In response, Democratic Progressive Party (DPP) Legislator Rosalia Wu (吳思瑤) said that she was not only shocked, but also furious, as she did not expect that a level A agency like PTS would make such an amateur mistake. More importantly, she said that if no one had exposed the incident, it would have remained covered up forever.
“Is PTS trying to pretend that everything is fine?” she asked.
Wu said that she had been at a complete loss for how to respond when she found out about this “cultural catastrophe” and she severely condemned the agency responsible for the mishap, which had been kept under wraps until she received an anonymous message.
Surprisingly, the Ministry of Culture’s latest report to the legislature, which Wu read in detail, failed to even mention the incident. Nor did the ministry, which oversees PTS, take the initiative to make the incident public. Naturally, a review report about the case did not exist.
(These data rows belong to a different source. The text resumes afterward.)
theorem decMatched_gives (hb : Gives bit R) (ctx : Nat) (mb c : Byte) (k node : Nat) (matched : Bool) (rest : List Decision)
    (st : σ) (h : R (matchedDecisions ctx mb c k node matched ++ rest) st) :
    ∃ st', decMatched bit ctx mb k node matched st = .ok (node * 2 ^ k + c.toNat % 2 ^ k) st' ∧ R rest st' := by
  induction k generalizing node matched st with
  | zero => exact ⟨st, by simp [decMatched, Nat.mod_one], h⟩
  | succ k ih =>
    obtain ⟨st1, h1, hR1⟩ := hb _ _ _ h
    obtain ⟨st2, h2, hR2⟩ := ih (2 * node + (c.getLsbD k).toNat) (matched && (mb.getLsbD k == c.getLsbD k)) st1 hR1
    refine ⟨st2, ?_, hR2⟩
    rw [decMatched]
    simp only at h1 ⊢
    rw [h1]
    simp only [Src.bind]
    rw [h2, ← testBit_step]
    rfl

theorem decLiteral_gives (hb : Gives bit R) (c : PacketCtx) (b : Byte) (hc : 7 ≤ c.state → c.matchByte.isSome = true)
    (rest : List Decision) (st : σ) (h : R (literalDecisions c b ++ rest) st) :
    ∃ st', decLiteral bit c st = .ok b st' ∧ R rest st' := by
  have hlt : b.toNat < 2 ^ 8 := b.isLt
  by_cases hs : c.state ≤ 6
  · rw [literalDecisions, decide_eq_true hs] at h
    obtain ⟨st1, h1, hR⟩ := decSymbol_gives hb _ hlt rest st h
    refine ⟨st1, ?_, hR⟩
    rw [decLiteral, if_pos hs, h1]
    simp [Src.bind]
  · obtain ⟨mb, hmb⟩ := Option.isSome_iff_exists.1 (hc (by omega))
    rw [literalDecisions, decide_eq_false hs, hmb] at h
    obtain ⟨st1, h1, hR⟩ := decMatched_gives hb _ _ _ _ _ _ rest st h
    refine ⟨st1, ?_, hR⟩
    rw [decLiteral, if_neg hs, hmb]
    simp only [h1, Src.bind, Nat.mod_eq_of_lt hlt]
    simp

theorem decLen_gives (hb : Gives bit R) (l : LenModel) (ps : Nat) {len : Nat} (h2 : 2 ≤ len) (h273 : len ≤ 273)
    (rest : List Decision) (st : σ) (h : R (lenDecisions l ps len ++ rest) st) :
    ∃ st', decLen bit l ps st = .ok len st' ∧ R rest st' := by
  unfold lenDecisions at h
  simp only at h
  unfold decLen
  split at h
  · obtain ⟨st1, h1, hR1⟩ := hb _ _ _ h
    obtain ⟨st2, h2', hR2⟩ := decSymbol_gives hb _ (n := 3) (by omega) rest st1 hR1
    simp only at h1
    refine ⟨st2, ?_, hR2⟩
    simp only [h1, Src.bind, Bool.false_eq_true, if_false, h2']
    congr 1; omega
  · split at h
    · obtain ⟨st1, h1, hR1⟩ := hb _ _ _ h
      obtain ⟨st2, h2', hR2⟩ := hb _ _ _ hR1
      obtain ⟨st3, h3, hR3⟩ := decSymbol_gives hb _ (by omega) rest st2 hR2
      refine ⟨st3, ?_, hR3⟩
      simp only at h1 h2'
      simp only [h1, Src.bind, Bool.false_eq_true, if_false, h2', if_true, h3]
      congr 1; omega
    · obtain ⟨st1, h1, hR1⟩ := hb _ _ _ h
      obtain ⟨st2, h2', hR2⟩ := hb _ _ _ hR1
      obtain ⟨st3, h3, hR3⟩ := decSymbol_gives hb _ (n := 8) (by omega) rest st2 hR2
      refine ⟨st3, ?_, hR3⟩
      simp only at h1 h2'
      simp only [h1, Src.bind, h2', if_true, h3]
      congr 1; omega

theorem decDist_gives (hb : Gives bit R) (len : Nat) (d : Word) (rest : List Decision) (st : σ)
    (h : R (distDecisions len d.toNat ++ rest) st) : ∃ st', decDist bit len st = .ok d st' ∧ R rest st' := by
  have hslot : distSlot d.toNat < 2 ^ 6 := distSlot_lt d.isLt
  unfold distDecisions at h
  rw [List.append_assoc] at h
  obtain ⟨st1, h1, hR1⟩ := decSymbol_gives hb _ hslot _ st h
  unfold decDist
  simp only [h1, Src.bind]
  unfold footerDecisions at hR1
  simp only at hR1
  by_cases h4 : d.toNat < 4
  · have : distSlot d.toNat = d.toNat := by rw [distSlot, if_pos h4]
    rw [if_pos (by omega)] at hR1
    refine ⟨st1, ?_, hR1⟩
    rw [if_pos (by omega), this]
    simp
  · have hs4 : 4 ≤ distSlot d.toNat := distSlot_four (by omega)
    obtain ⟨hlo, hhi⟩ := slotBase_distSlot (d := d.toNat) (by omega)
    generalize hsl : distSlot d.toNat = slot at *
    rw [if_neg (by omega)] at hR1
    rw [if_neg (by omega)]
    by_cases h14 : slot < 14
    · rw [if_pos h14] at hR1
      obtain ⟨st2, h2, hR2⟩ := decTreeRev_gives hb _ _ _ _ _ 0 rest st1 hR1
      refine ⟨st2, ?_, hR2⟩
      rw [if_pos h14]
      simp only [h2, pow_zero, Nat.div_one, mul_one, zero_add]
      rw [Nat.mod_eq_of_lt (by omega), Nat.add_sub_cancel' hlo]
      simp
    · rw [if_neg h14, List.append_assoc] at hR1
      rw [if_neg h14]
      obtain ⟨st2, h2, hR2⟩ := decDirect_gives hb _ _ 0 _ st1 hR1
      obtain ⟨st3, h3, hR3⟩ := decTreeRev_gives hb _ _ _ _ _ 0 rest st2 hR2
      refine ⟨st3, ?_, hR3⟩
      simp only [h2, h3, pow_zero, Nat.div_one, mul_one, zero_add, zero_mul]
      have hdb : slotBits slot = (slotBits slot - 4) + 4 := by
        have : 6 ≤ slotBits slot := by unfold slotBits; omega
        omega
      have hr : (d.toNat - slotBase slot) / 16 < 2 ^ (slotBits slot - 4) := by
        rw [Nat.div_lt_iff_lt_mul (by omega)]
        have : 2 ^ slotBits slot = 2 ^ (slotBits slot - 4) * 16 := by rw [hdb, pow_add]; rfl
        omega
      rw [Nat.mod_eq_of_lt hr]
      have e : slotBase slot + (d.toNat - slotBase slot) / 16 * 16 + (d.toNat - slotBase slot) % 16 % 2 ^ 4 = d.toNat := by
        omega
      rw [e]
      simp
Wu’s anger is fully understandable. As she said, if no one had exposed the case, the public might never have found out about it, and there would have been no proof that it had happened at all.
Even more infuriating, what gave PTS the nerve to think that it could cover up this major information security flaw by itself? Who made this outrageous decision?
Similarly, another major information security flaw occurred when the Ministry of Education accidentally erased tens of thousands of “e-learning profiles” of high-school students in September last year. PTS failed to learn its lesson from that mistake.
According to the “cybersecurity responsibility levels” of the Cyber Security Management Act (資通安全管理法), the PTS Foundation is a level A agency, the highest level there is. Unfortunately, after making the lowest-level mistake, PTS adopted a negative attitude by trying to quietly “turn big problems into small ones, and small problems into no problems,” as the old Chinese saying goes.
It is necessary for the agency to explain and clarify the matter.
Hu Wen-chi is a former vice chairman of the Chinese Nationalist Party’s (KMT) Culture and Communications Committee.